#### Brief
Search for the word "theorem" in the entries. Each line that holds it should be copied.

#### Entries supplied
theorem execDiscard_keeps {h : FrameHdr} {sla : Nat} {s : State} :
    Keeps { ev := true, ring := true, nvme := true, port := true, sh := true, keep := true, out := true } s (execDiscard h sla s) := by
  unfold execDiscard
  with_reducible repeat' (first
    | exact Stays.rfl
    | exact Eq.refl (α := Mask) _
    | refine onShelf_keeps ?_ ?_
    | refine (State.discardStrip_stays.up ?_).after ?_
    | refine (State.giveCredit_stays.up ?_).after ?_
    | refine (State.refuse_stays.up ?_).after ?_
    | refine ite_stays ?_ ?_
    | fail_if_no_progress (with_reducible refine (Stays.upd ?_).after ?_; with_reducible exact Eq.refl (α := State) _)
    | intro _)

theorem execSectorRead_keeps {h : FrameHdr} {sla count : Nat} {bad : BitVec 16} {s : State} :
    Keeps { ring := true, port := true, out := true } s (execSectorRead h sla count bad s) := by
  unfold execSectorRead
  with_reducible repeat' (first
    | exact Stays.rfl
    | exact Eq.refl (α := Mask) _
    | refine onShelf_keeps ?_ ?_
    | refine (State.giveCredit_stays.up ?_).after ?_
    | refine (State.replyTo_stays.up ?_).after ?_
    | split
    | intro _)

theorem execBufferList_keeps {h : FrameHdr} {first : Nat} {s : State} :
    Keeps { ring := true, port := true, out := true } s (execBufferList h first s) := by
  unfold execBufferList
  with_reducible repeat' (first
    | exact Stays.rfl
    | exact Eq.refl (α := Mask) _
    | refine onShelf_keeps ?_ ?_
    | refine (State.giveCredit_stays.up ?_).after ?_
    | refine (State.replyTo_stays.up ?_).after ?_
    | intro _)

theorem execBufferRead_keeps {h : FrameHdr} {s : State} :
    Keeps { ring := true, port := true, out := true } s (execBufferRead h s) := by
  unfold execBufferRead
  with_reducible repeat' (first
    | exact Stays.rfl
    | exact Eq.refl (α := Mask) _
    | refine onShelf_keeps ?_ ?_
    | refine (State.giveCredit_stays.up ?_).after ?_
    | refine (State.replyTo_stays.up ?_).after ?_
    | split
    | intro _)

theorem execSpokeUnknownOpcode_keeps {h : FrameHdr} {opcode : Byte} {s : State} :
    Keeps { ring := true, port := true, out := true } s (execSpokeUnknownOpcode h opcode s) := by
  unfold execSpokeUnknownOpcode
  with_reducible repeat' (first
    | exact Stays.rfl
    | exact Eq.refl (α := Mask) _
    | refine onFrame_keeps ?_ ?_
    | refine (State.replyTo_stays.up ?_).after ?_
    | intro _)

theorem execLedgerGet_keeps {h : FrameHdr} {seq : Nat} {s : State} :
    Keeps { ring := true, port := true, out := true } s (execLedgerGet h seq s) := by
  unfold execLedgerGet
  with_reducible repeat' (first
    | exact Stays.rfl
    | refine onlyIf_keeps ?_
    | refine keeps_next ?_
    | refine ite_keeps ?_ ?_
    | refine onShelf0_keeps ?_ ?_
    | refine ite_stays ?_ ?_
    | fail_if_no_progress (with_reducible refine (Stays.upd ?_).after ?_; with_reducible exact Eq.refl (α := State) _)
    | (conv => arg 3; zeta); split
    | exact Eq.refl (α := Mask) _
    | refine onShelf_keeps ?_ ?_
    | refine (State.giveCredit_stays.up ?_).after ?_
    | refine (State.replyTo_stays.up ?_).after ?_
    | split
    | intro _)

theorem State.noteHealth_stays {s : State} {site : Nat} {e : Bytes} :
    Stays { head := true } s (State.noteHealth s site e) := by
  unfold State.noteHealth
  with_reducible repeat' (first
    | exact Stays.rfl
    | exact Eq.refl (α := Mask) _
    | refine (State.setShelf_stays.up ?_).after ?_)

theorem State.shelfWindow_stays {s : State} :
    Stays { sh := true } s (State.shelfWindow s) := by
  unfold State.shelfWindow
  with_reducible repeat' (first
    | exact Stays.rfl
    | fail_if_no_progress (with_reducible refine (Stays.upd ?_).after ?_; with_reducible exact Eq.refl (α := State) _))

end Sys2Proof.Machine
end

#### Result for this task
theorem execDiscard_keeps {h : FrameHdr} {sla : Nat} {s : State} :
theorem execSectorRead_keeps {h : FrameHdr} {sla count : Nat} {bad : BitVec 16} {s : State} :
theorem execBufferList_keeps {h : FrameHdr} {first : Nat} {s : State} :
theorem execBufferRead_keeps {h : FrameHdr} {s : State} :
theorem execSpokeUnknownOpcode_keeps {h : FrameHdr} {opcode : Byte} {s : State} :
theorem execLedgerGet_keeps {h : FrameHdr} {seq : Nat} {s : State} :
theorem State.noteHealth_stays {s : State} {site : Nat} {e : Bytes} :
theorem State.shelfWindow_stays {s : State} :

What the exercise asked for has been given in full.